ステーキと思ったら大量のレバーだったというお話です。

 

これも多分、面白おかしく書くつもりだったんでしょうが、それ以上の情報が何も出てこないので次にいきましょう。笑

 

 

IDFミュージアム

これこそが、その“衝撃”の正体です。

 

この日はかなり暑い日で、2月なのに初夏くらいの気温があり、サーフィンしてる人なんかもちらほらいました。

ビーチの近くに◯井アウトレットパーク的なイイ感じの雰囲気の場所を見つけ、「あれ、なんだろー」みたいなノリで行った場所の隣に佇んていた不穏な場所です。

(↑よーくみると既にちらっと見えてる戦車)

 

正式名称、Israel Defense Forces museum、つまり国防軍ミュージアムです。

 

イスラエルといえば軍事大国。

第一次大戦後に世界中に散り散りになっていたユダヤ人が集結し、1948年にイスラエル建国を宣言。
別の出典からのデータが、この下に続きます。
-- ==== Sys2Proof/Machine/ClosedForm.lean ====
section
/-! DEFINITION. The function the block computes, in the closed form of 00_scope.md R12, and the counts and stage lists of whole operations (44_tail_absorber.md R145, 45_finalizer.md R153). No step uses them: statements compare the machine with them. -/

namespace Sys2Proof.Machine

/-- LEk(m, p, k) as a natural number, the sum of m(p+i)·2^(8i) over i below k (R12). -/
def leSum (m : Nat → Byte) (p : Nat) : Nat → Nat
  | 0 => 0
  | k + 1 => leSum m p k + (m (p + k)).toNat * 2 ^ (8 * k)

/-- LEk(m, p, k) (R12). -/
def leWord (m : Nat → Byte) (p k : Nat) : Word := BitVec.ofNat 64 (leSum m p k)

/-- The variables a, b, c, d, p of R12. -/
structure HashVars where
  a : Word
  b : Word
  c : Word
  d : Word
  p : Nat
deriving DecidableEq, Repr

/-- The body of R12's loop. -/
def hashBlock (rom : Rom) (m : Nat → Byte) (v : HashVars) : HashVars :=
  let w0 := leWord m v.p 8
  let w1 := leWord m (v.p + 8) 8
  let w2 := leWord m (v.p + 16) 8
  let w3 := leWord m (v.p + 24) 8
  { a := v.a ^^^ (rom.p1 * ((w0 ^^^ rotr (w2 + v.d) s1) + w3))
    b := v.b ^^^ (rom.p0 * ((w1 ^^^ rotr (w3 + v.c) s1) + w2))
    c := v.c + (v.a ^^^ rotr w0 s0)
    d := v.d - (v.b ^^^ rotr w1 s2)
    p := v.p + 32 }

/-- R12's "repeat … while len - p >= 32", at most `fuel` times. -/
def hashLoop (rom : Rom) (m : Nat → Byte) (len : Nat) : Nat → HashVars → HashVars
  | 0, v => v
  | fuel + 1, v =>
    let w := hashBlock rom m v
    if 32 ≤ len - w.p then hashLoop rom m len fuel w else w

/-- R12 up to the tail: the initial lanes, and for len > 32 the loop and the fold. ⌊len/32⌋ rounds are enough (R130). -/
def hashHead (rom : Rom) (m : Nat → Byte) (len seed : Word) : HashVars :=
  let start : HashVars :=
    { a := seed, b := len, c := rotr len s1 + seed, d := len ^^^ rotr seed s1, p := 0 }
  if 32 < len.toNat then
    let v := hashLoop rom m len.toNat (len.toNat / 32) start
    { v with
      a := v.a ^^^ (rom.p6 * (rotr v.c s1 + v.d))
      b := v.b ^^^ (rom.p5 * (v.c + rotr v.d s1)) }
  else start

/-- R12's guarded tail, with n fixed before it. -/
def hashTail (rom : Rom) (m : Nat → Byte) (len : Nat) (v : HashVars) : HashVars :=
  let n := len - v.p
  let v := if 25 ≤ n then { v with b := v.b + mux64 (leWord m v.p 8) rom.p4, p := v.p + 8 } else v
  let v := if 17 ≤ n then { v with a := v.a + mux64 (leWord m v.p 8) rom.p3, p := v.p + 8 } else v
  let v := if 9 ≤ n then { v with b := v.b + mux64 (leWord m v.p 8) rom.p2, p := v.p + 8 } else v
  if 1 ≤ n then { v with a := v.a + mux64 (leWord m v.p (len - v.p)) rom.p1 } else v

/-- Hash(m, len, seed): m(i) is the byte at data+i (R12). -/
def hash (rom : Rom) (m : Nat → Byte) (len seed : Word) : Word :=
  let v := hashTail rom m len.toNat (hashHead rom m len seed)
  mux64 (rotr (v.a + v.b) s1) rom.p4 + mix (v.a ^^^ v.b) rom.p0

/-- T(n): the tail stages of a tail of n bytes (R153). -/
def tailSteps (n : Nat) : Nat := (n + 7) / 8

/-- S(len): the sequencer steps of an operation that does not fault (R153). -/
def operationSteps (len : Nat) : Nat :=
  if len ≤ 32 then 1 + tailSteps len + 1 else 1 + len / 32 + 1 + tailSteps (len % 32) + 1

/-- The stages that fire for a tail of n bytes, in order (R145). -/
def tailStages (n : Nat) : List (BitVec 4) :=
  (if 25 ≤ n then [stageTail25] else []) ++ (if 17 ≤ n then [stageTail17] else []) ++
    (if 9 ≤ n then [stageTail9] else []) ++ (if 1 ≤ n then [stageTail1] else [])

/-- The stages an operation on `len` bytes performs, in order (R130, R134, R145). -/
def operationStages (len : Nat) : List (BitVec 4) :=
  if len ≤ 32 then stageInit :: tailStages len ++ [stageFinal]
  else stageInit :: List.replicate (len / 32) stageBlock ++ stageFold :: tailStages (len % 32) ++ [stageFinal]

end Sys2Proof.Machine
end

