/-- The writes of the argument registers, in any stage, and the ignored writes of the read-only ones; nothing else changes
(42_host_and_init.md R123, 10_state.md R31, R32). -/
def Obligations.HostWritesHaveTheirEffects : Prop :=
  ∀ (s : State) (v : Word),
    (exec (.wrDataAddr v) s = .next { s with dataAddr := v } ∧ exec (.wrLen v) s = .next { s with len := v } ∧
        exec (.wrSeed v) s = .next { s with seed := v }) ∧
      exec (.wrStatusIgnored v) s = .next s ∧ exec (.wrDigestIgnored v) s = .next s ∧
      exec (.wrCauseIgnored v) s = .next s ∧ exec (.wrFaultAddrIgnored v) s = .next s

/-- The reads return the registers, and change nothing of the block; `readData` is where the model holds the value returned
(42_host_and_init.md R123, log 3). -/
def Obligations.HostReadsReturnTheRegisters : Prop :=
  ∀ s : State,
    exec .rdCtrl s = .next { s with readData := 0 } ∧
      exec .rdStatus s = .next { s with readData := status s } ∧
      exec .rdDataAddr s = .next { s with readData := s.dataAddr } ∧
      exec .rdLen s = .next { s with readData := s.len } ∧
      exec .rdSeed s = .next { s with readData := s.seed } ∧
      exec .rdDigest s = .next { s with readData := s.digest } ∧
      exec .rdCause s = .next { s with readData := BitVec.ofNat 64 s.cause.toNat } ∧
      exec .rdFaultAddr s = .next { s with readData := s.faultAddr }

/-- STATUS bit by bit, its ignored write, and the exclusion of BUSY, DONE and FAULT in every state with the invariant
(10_state.md R30). -/
def Obligations.StatusHasItsFields : Prop :=
  ∀ s : State,
    ((status s).getLsbD 0 = decide (1 ≤ s.stage.toNat ∧ s.stage.toNat ≤ 8) ∧ (status s).getLsbD 1 = s.done ∧
        (status s).getLsbD 2 = decide (s.stage = 0xF) ∧
        (∀ j < 4, (status s).getLsbD (8 + j) = s.stage.getLsbD j) ∧
        ∀ j, 3 ≤ j ∧ j ≤ 7 ∨ 12 ≤ j → (status s).getLsbD j = false) ∧
      (∀ v, exec (.wrStatusIgnored v) s = .next s) ∧
      (Inv s → ¬((status s).getLsbD 0 = true ∧ (status s).getLsbD 1 = true) ∧
        ¬((status s).getLsbD 0 = true ∧ (status s).getLsbD 2 = true) ∧
        ¬((status s).getLsbD 1 = true ∧ (status s).getLsbD 2 = true))

/-! ### The loader and the mixing primitives -/

/-- LoadLE assembles k bytes little-endian, at any alignment; the bits above are 0 (40_byte_loader.md R100, 20_memory.md R53,
R54). -/
def Obligations.LoadIsLittleEndian : Prop :=
  ∀ (s : State) (p k : Nat) (m : Nat → Byte), k ≤ 8 → InputReads s p k m →
    ∃ v, loadLE s p k = .ok v ∧ v.toNat = leSum m 0 k ∧
      (∀ i < k, ∀ j < 8, v.getLsbD (8 * i + j) = (m i).getLsbD j) ∧ ∀ j, 8 * k ≤ j → v.getLsbD j = false

/-- LoadLE reads no byte but its k: what it gives depends on those bytes only, so tail64 never looks past its n bytes
(40_byte_loader.md R100, R104). -/
def Obligations.LoadReadsOnlyItsBytes : Prop :=
  ∀ (s t : State) (p k : Nat), (∀ i < k, memRead s (p + i) = memRead t (p + i)) →
    loadLE s p k = loadLE t p k ∧ tail64 s p k = tail64 t p k

/-- A load of ordinary memory faults at the lowest refused address (60_exceptions.md R164), and gives a value exactly when
every byte is readable (40_byte_loader.md R101). -/
def Obligations.LoadFaultsAtTheLowestRefusedByte : Prop :=
  ∀ (s : State) (p k : Nat),
    (∀ j, LowestRefused s p k j → loadLE s p k = .refused (p + j)) ∧
      ((∃ v, loadLE s p k = .ok v) ↔ ∀ i < k, ∃ byte, memRead s (p + i) = .ok byte)

/-- The loader's widths, and tail64 of 8 bytes as load64 (40_byte_loader.md R101 to R104). -/
def Obligations.LoaderWidths : Prop :=
  ∀ (s : State) (p : Nat),
    load64 s p = loadLE s p 8 ∧ load32 s p = loadLE s p 4 ∧ load16 s p = loadLE s p 2 ∧ load8 s p = loadLE s p 1 ∧
      tail64 s p 8 = some (load64 s p) ∧ tail64 s p 0 = none ∧
      (∀ n, 1 ≤ n → n ≤ 8 → tail64 s p n = some (loadLE s p n)) ∧ ∀ n, 8 < n → tail64 s p n = none

/-- rotr: the two-shift formula, and bit i of the result is bit (i + s) mod 64 of the argument (41_mixing_primitives.md R110). -/
def Obligations.RotrRotatesRight : Prop :=
  ∀ (v : Word) (s : Nat), s ≤ 63 →
    (s = 0 → rotr v s = v) ∧ (1 ≤ s → rotr v s = (v >>> s) ||| (v <<< (64 - s))) ∧
      ∀ i < 64, (rotr v s).getLsbD i = v.getLsbD ((i + s) % 64)

/-- mix: the low product xor its rotation by 41; 0 for v = 0 (41_mixing_primitives.md R111). -/
def Obligations.MixScrambles : Prop :=
  ∀ v p : Word,
    mix v p = BitVec.ofNat 64 (v.toNat * p.toNat) ^^^ rotr (BitVec.ofNat 64 (v.toNat * p.toNat)) 41 ∧ mix 0 p = 0

/-- mux64: the high half of the exact product xor its low half, and the rule's corner cases (41_mixing_primitives.md R112). -/
def Obligations.MuxFoldsTheExactProduct : Prop :=
  ∀ v p : Word,
    mux64 v p =
        BitVec.ofNat 64 (v.toNat * p.toNat / 2 ^ 64) ^^^ BitVec.ofNat 64 (v.toNat * p.toNat % 2 ^ 64) ∧
      mux64 0 p = 0 ∧ mux64 1 p = p ∧ (1 ≤ p.toNat → mux64 0xFFFFFFFFFFFFFFFF p = 0xFFFFFFFFFFFFFFFF) ∧
      mux64 (BitVec.ofNat 64 (2 ^ 63)) 2 = 1
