-- ==== Sys2Proof/Tests/Slice0.lean ====
section
/-! SUPPORT. Tests: ill-formed terms are refused, hand-written encodings decode, single steps give the vectors of 95_test_vectors.md, and every statement with hypotheses has a state that meets them. -/

namespace Sys2Proof.Machine.Tests

/-! ### Helpers -/

/-- The outcome is a next state for which `p` holds. -/
def answers (o : Host.Outcome State Fault Refusal) (p : State → Bool) : Bool :=
  match o with
  | .next t => p t
  | _ => false

/-- Byte `i` at `p + i`, for `i` below `k` ("bytes i" of 95_test_vectors.md). -/
def counting (p k : Nat) : Memory := (List.range k).map fun i => (p + i, BitVec.ofNat 8 i)

/-- The given bytes from `p` on. -/
def cells (p : Nat) (bytes : List Byte) : Memory := bytes.zipIdx.map fun x => (p + x.2, x.1)

/-- An accepted operation on `k` bytes at `p`, over memory `m`, before INIT. -/
def accepted (m : Memory) (p k : Nat) : State :=
  { State.reset with stage := stageInit, ptr := BitVec.ofNat 65 p, lenL := BitVec.ofNat 64 k, mem := m }

/-- The 33-byte example of R131 after INIT (95_test_vectors.md P2). -/
def afterInit33 : State :=
  { accepted (counting 0x1000 33) 0x1000 33 with
    stage := stageBlock, n := 33, b := 0x21, c := 0x0010800000000000, d := 0x21 }

/-- The 33-byte example after BLOCK. -/
def afterBlock33 : State :=
  { afterInit33 with
    stage := stageFold, ptr := 0x1020, n := 1
    a := 0x5E6FA40339DACBD9, b := 0xC878B17874A1FCA6, c := 0x8212010080038302, d := 0xE9EBEDEFE1E3E5E8 }

/-- A tail stage of the 32-byte input of 95_test_vectors.md section 3.5, with `k` bytes left. -/
def tailOf32 (stage : BitVec 4) (k : Nat) (a b : Word) : State :=
  { accepted (counting 0x1000 32) 0x1000 32 with
    stage := stage, ptr := BitVec.ofNat 65 (0x1020 - k), n := BitVec.ofNat 64 k, a := a, b := b }

/-- Program P4 before its faulting TAIL1: five bytes claimed, four readable. -/
def beforeP4Fault : State :=
  { accepted (cells 0x2000 [0x11, 0x22, 0x33, 0x44]) 0x2000 5 with
    stage := stageTail1, n := 5, b := 5, c := 0x0002800000000000, d := 5 }

/-- P4 in FAULTED, the step having read all bytes up to the faulting one: one of the records R55 allows. -/
def afterP4Fault : State :=
  { beforeP4Fault with
    stage := stageFaulted, cause := 1, faultAddr := 0x2004, reads := [List.range' 0x2000 5], draws := 1 }

/-- One line of the host, on its turn. -/
def withLine (s : State) (l : HostLine) : State := { s with program := [l], schedule := [.host] }

/-- A window at 0x4000 and one host access on its turn. -/
def withAccess (dir : Direction) (addr width : Nat) (data : Word) : State :=
  withLine { State.reset with platform := { Platform.assumed with regBase := 0x4000 } }
    (.access { dir := dir, addr := addr, width := width, data := data })
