-- ==== Sys2Proof/Machine/Regs.lean ====
section
/-! DEFINITION. The registers of the HZ-4800 (spec/00_scope.md R6, R11 and the register tables of every chapter):
their names, fields, access codes, reset values and addresses. Each constructor of `RegName` is one register of the
spec's tables; the units it repeats over (trunk n, lane n, Hall h ...) and its index inside a unit are the two numbers of
`RegId`. -/

namespace Sys2Proof.Machine

/-- Access codes of 00_scope.md, *Access codes* (R6). -/
inductive Access where
  | ro | rw | w1c | w1s | wo | rwl | rc
  deriving DecidableEq, Repr

/-- How a written value outside a field's range is stored, where the field's table row says so. -/
inductive Stored where
  | asIs                        -- R6: the value written
  | clamp (lo hi : Nat)         -- outside lo..hi: the nearer bound
  | atLeast (lo : Nat)          -- below lo: lo
  | atMost (hi : Nat)           -- above hi: hi
  | geAs (from_ to_ : Nat)      -- from_ and above: to_
  | eqAs (from_ to_ : Nat)      -- from_: to_
  deriving DecidableEq, Repr

/-- The unit kinds whose register blocks share one layout (01_architecture.md R27, R30 and the chapters named there). -/
inductive Blk where
  | hall
  | pwrsvc
  | newel
  | usher
  | quad
  | lane
  | trk
  | gal
  | eth
  | sp
  | map
  | prt
  | host
  | alcove
  | head
  | canvas
  | cclient
  | csurf
  | dram
  | tdwin
  | usb
  | up
  | dn
  | tc
  | pp
  | warden
  | bell
  | mon
  | monsvc
  deriving DecidableEq, Repr

/-- One field of a register: its bits, access code, how odd values are stored, and its reset value. -/
structure FieldDesc where
  hi : Nat
  lo : Nat
  acc : Access
  stored : Stored := .asIs
  deriving DecidableEq, Repr

/-- Where a register lies and what fields it has. `width` is 16, 32 or 64 bits (R11; 16 in the legacy window and the
indirection tables); instance `a * n2 + b` of a unit lies at `off + a * s1 + b * s2`. -/
structure RegDesc where
  blk : Blk
  off : Nat
  width : Nat
  n1 : Nat := 1
  s1 : Nat := 0
  n2 : Nat := 1
  s2 : Nat := 0
  fields : List FieldDesc
  deriving DecidableEq, Repr
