-- ==== Sys2Proof/Machine/StateTd.lean ====
section
/-! DEFINITION. The state of the TD-212 shims that no register shows (spec/12_td212_personality.md R304 to R315). STATE,
LANES_UP, E, TX_NEXT, TX_UNACK and the credits left are in `TRKn_TD_STATUS`. -/

namespace Sys2Proof.Machine

/-- A DATA frame that is not acknowledged. -/
structure TdOut where
  seq : Nat
  vc : Nat
  data : List Byte
  deriving DecidableEq, Repr

/-- A TD packet for the host: the parcel it came from (0 none), its VC, its L bytes. -/
structure TdPacket where
  id : Nat
  vc : Nat
  bytes : List Byte
  deriving DecidableEq, Repr

/-- The shim of a TD-212 trunk. -/
structure TdUnit where
  aligned : List Nat := []        -- lanes aligned in this link-up, in the order in which they aligned
  inUse : List Nat := []          -- lanes in use once the width is fixed
  initLeft : Nat := 0             -- INIT frames still to be sent after UP
  unacked : List TdOut := []      -- oldest first
  resend : List Nat := []         -- SEQ of frames to be resent, in order
  expiries : Nat := 0
  nakDue : Bool := false
  nakSent : Bool := false         -- a NAK for E has been sent or is due since E last changed
  ackDue : Bool := false
  creditDue : Bool := false
  sinceAck : Nat := 0
  limit : UnitMap Nat := []         -- LIMIT received, per VC
  first : UnitMap Nat := []         -- the LIMIT with which the host came UP, per VC (02 R62)
  used : UnitMap Nat := []
  granted : UnitMap Nat := []       -- LIMIT of the hub, per VC
  sent : UnitMap Nat := []          -- LIMIT last advertised
  cycle : Nat := 0                -- place in the cycle of five (R315)
  tx : UnitMap (List Byte) := []    -- per VC: bytes still to be framed of the packet begun
  txId : UnitMap Nat := []          -- per VC: the parcel of that packet
  txQ : List TdPacket := []       -- packets not begun, in the order the switch core delivered them
  rx : UnitMap (List Byte) := []    -- per VC: bytes of the stream not yet a whole packet
  stall : Option Nat := none      -- TB since which a packet waits for credit
  pseq : Nat := 0                 -- posted TLPs wrapped (10 R263)
  deriving DecidableEq, Repr

end Sys2Proof.Machine
end

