/-- UNPLUG (R282): the transmitter enters electrical idle. -/
def execUnplug (n : Fin 6) (s : State) : Host.Outcome State Fault Refusal :=
  if s.flag F.dhEventsHpdNow n.val then
    .next (((s.setFld F.dhEventsHpdNow n.val 0 0).setHead n.val { s.head n.val with idle := true }).hpdEvent n.val 1)
  else .next s

/-- PLUG (R282). -/
def execPlug (n : Fin 6) (s : State) : Host.Outcome State Fault Refusal :=
  if s.flag F.dhEventsHpdNow n.val then .next s
  else .next (((s.setFld F.dhEventsHpdNow n.val 0 1).setHead n.val { s.head n.val with idle := false }).hpdEvent n.val 2)

/-- DH_TE_EDGE. -/
def execDhTeEdge (n : Fin 6) (s : State) : Host.Outcome State Fault Refusal := .next (s.teEdge n.val)

/-- DH_COMMIT_REQUEST (R290 step 1). -/
def execDhCommitRequest (n : Fin 6) (s : State) : Host.Outcome State Fault Refusal := .next (s.setFld F.dhCommitCommit n.val 0 1)

/-- DH_COMMIT_WINDOW. -/
def execDhCommitWindow (n : Fin 6) (s : State) : Host.Outcome State Fault Refusal := .next (s.commitWindow n.val)

/-- DH_VBLANK. -/
def execDhVblank (n : Fin 6) (s : State) : Host.Outcome State Fault Refusal := .next (s.vblank n.val)

/-- DH_MODE_CHANGE. -/
def execDhModeChange (n : Fin 6) (s : State) : Host.Outcome State Fault Refusal := .next (s.modeChange n.val)

/-- DH_UNDERRUN. -/
def execDhUnderrun (n : Fin 6) (s : State) : Host.Outcome State Fault Refusal := .next (s.underrun n.val)

end Sys2Proof.Machine
end

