-- ==== Sys2Proof/Machine/Dispatch.lean ====
section
/-! DEFINITION. One arm per command (assumption log 1). -/

namespace Sys2Proof.Machine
入植時、イスラエルの土地の人口比率は圧倒的にその当時その土地に住んでいたアラブ系民族(パレスチナ人)が多く、当然、紛争になりましたが、少数ながら世界中で鍛えられたイスラエル人は勝ちを重ね、現在のユダヤ人優位の社会が出来上がりました。

その後、重なる移民と安定した出生率から、現在はユダヤ系が約75%。

 

その戦いの最前線で活躍したIDFの武器(国防軍になる前のゲリラ軍時代のものも含む)のミュージアムです。

 

まず、セキュリティチェックが、見たことのない厳しさ。

場所が場所だけに、当たり前っちゃ当たり前ですが。

笑顔で人当たりのいいお兄さんが、態度とは裏腹にポケットというポケットは数センチだとしても全部裏返されてチェックされ、入念な金属探知機検査にかけられます。

 

セキュリティだけで10分近くかかり、入場すると、いきなりお出ましの、戦車。

もう動かないとはいえ、本物の戦車を初めて見ました。(ちなみに外からも丸見え)

 

そうそう、話はそれますが補足として。

イスラエルでは、当たり前のように街中でマシンガンを目にします(もちろん撃たれませんが)。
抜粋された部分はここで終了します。